Et dès que la musique démarre, on comprend dans quel style l’ouvrage va être dirigé. Avec beaucoup de rondeur et de volonté de créer un corps homogène entre l’orchestre, les chœurs et les solistes, Oswald Sallaberger se donne les moyens de révéler en toute transparence tous les motifs instrumentaux.

La manière dont les instruments se détachent en solo est très appréciable et il y a même une innovation : l’insertion dans une loge de côté d’un Cécilium, instrument typique de Normandie ressemblant de loin à un violoncelle et dont l’archer active en fait un soufflet qui permet de tirer de la caisse des harmonies proches de celui de l’accordéon.
Les sonorités jouent sur une certaine nostalgie d’une époque où la vie investissait la campagne française.

En revanche le tempo est un petit peu trop placide pour être entièrement à la hauteur des élans épiques de la partition.

Victor Torres (Jacques), Guylaine Girard (Jeanne d'Arc) et Jean François Borras (Charles VII)

Victor Torres (Jacques), Guylaine Girard (Jeanne d'Arc) et Jean François Borras (Charles VII)

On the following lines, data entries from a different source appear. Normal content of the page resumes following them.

/-- A cause recorded for a work item: the first is kept, later ones are counted (R53). -/
def WorkItem.blame (c : Cause) (w : WorkItem) : WorkItem :=
  if w.cause = .none then { w with cause := c } else { w with later := w.later + 1 }

/-- Record a fault or abort cause for the running work item: only the first cause counts (R53); before the gauge
contribution it stops the step (R55) and wakes the tiles with source STOP. -/
def recordFault (d : Device) (p : Nat) (c : Cause) : Device :=
  let P := d.part p
  match P.running with
  | none => d
  | some _ =>
    let P := P.modRunning (WorkItem.blame c)
    if P.pastStop then d.setPart p P else wakeTiles (d.setPart p { P with stopping := true }) p 3

/-- An instruction of the logical tiles `ls` faults (R55, R56): after the contribution they issue nothing further. -/
def tilesFault (d : Device) (p : Nat) (ls : List Nat) (c : Cause) : Device :=
  let h := (d.part p).pastStop
  let d := recordFault d p c
  if h then ls.foldl (fun d l => d.modLt p l (fun t => { t with block := .halted })) d else d
/-- A logical tile's own instruction faults. -/
def tileFault (d : Device) (p l : Nat) (c : Cause) : Device := tilesFault d p [l] c

-- Error records (R368, R369) and drop check requests (R372).

/-- An empty record of a class and source (Table 15-2). -/
def mkRec (cls source kind unit : Nat) : ERec :=
  { cls := cls, source := source, kind := kind, verdict := 0, action := 0, part := 0, seq := 0, boot := 0, wi := 0,
    step := 0, unit := unit, addr := 0, us := 0, refSeq := 0, detail := 0 }

/-- PART, WI_ID and STEP of a record that concerns partition `p`. -/
def ERec.inPart (r : ERec) (d : Device) (p : Nat) : ERec :=
  let P := d.part p
  match P.running with
  | none => { r with part := 0x80 + p }
  | some w => { r with part := 0x80 + p, wi := w.id, step := P.step }

/-- A record with the next SEQ, BOOT_COUNT and its time. -/
def Device.stamp (d : Device) (r : ERec) : ERec :=
  { r with seq := d.seqNv, boot := d.bootNv, us := Config.freeWord d.free }

/-- Domain of the unit that an error record names (Table 15-3). -/
def ERec.domain (r : ERec) : Option Nat :=
  let u := r.unit % 256
  if r.source ≤ 4 then some u
  else if r.source ≤ 7 then some (32 + u)
  else if r.source = 8 then (if u < 4 then some (74 + u) else none)
  else if r.source = 9 then some (64 + u)
  else none

/-- Create a record: it takes the next SEQ, is counted by class, asserts ALERT_N for a UE or FATAL, and waits in D.AON
SRAM for its commit to MRAM (R368, R369, R375); its write involves the domain of the unit it names (Table 13-3, RAS). -/
def addRecord (d : Device) (r : ERec) : Device :=
  let r := d.stamp r
  let d : Device := { d with staged := d.staged ++ [r], seqNv := r.seq + 1, free := d.free + 1 }
  let d := d.wr fNextSeq (r.seq + 1)
  let d := match r.domain with
    | some n => if n < 64 then refuseDom d n Refuser.ras.num else d
    | none => d
  if r.cls = 0 then d.inc fCntCe
  else if r.cls = 1 then (d.inc fCntUe).wr fAlert 1
  else if r.cls = 2 then (d.inc fCntFatal).wr fAlert 1
  else d

/-- A drop check's verdict record (R369). -/
def verdictRec (d : Device) (r : ERec) (verdict action : Nat) : Device :=
  addRecord d { r with cls := 3, verdict := verdict, action := action, refSeq := r.seq }

/-- The unit a record names, as far as a drop check tells units apart: a scratchpad check covers the bank, whatever the
row (Table 15-3, R371). -/
def ERec.unitNo (r : ERec) : Nat := if r.source = 3 then r.unit % 65536 else r.unit
/-- Do two records name the same unit? -/
def sameUnit (a b : ERec) : Bool := decide (a.source = b.source) && decide (a.unitNo = b.unitNo)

En Jeanne d’Arc, Guylaine Girard défend du mieux qu’elle peut un rôle dont elle n’a pas toute l’envergure dramatique et la souplesse vocale, cependant, elle a le souci de la musicalité en évitant toute tessiture tendue.

Du coup elle est la plus crédible au IIIème acte qui la repositionne en jeune fille attachée à son père.

Les expressions de Victor Torres sont d’ailleurs assez touchantes car son timbre dégage une douceur humaine qui l’éloigne de la représentation dure que l’on peut avoir au premier abord du personnage paternel.

Quand à Jean-François Borras, il campe un Charles VII sensible et sentimental, chant parfois fébrile mais agréable et sans tension également.

La mise en scène de Stephan Grögler ressemble à du Francesca Zambello (Guerre et Paix, le Trouvère) c’est à dire une sorte de reconstitution historique avec des moyens bien sûr plus limités et bien moins de savoir faire dans les déplacements des foules.

En fait le seul élément frustant de la soirée sera la taille du chœur, sous dimensionnée pour une œuvre à laquelle aura été sacrifié le sensationnel au profit d’une naïveté qui rend la représentation attachante.

Guylaine Girard qui avait remplacé Mireille Delunsch dans Louise cette saison à Bastille, reviendra avec Gerard Mortier au New York City Opera dans les rôles de l’Ange (Saint François d’Assise) et de Mélisande (Pelléas et Mélisande).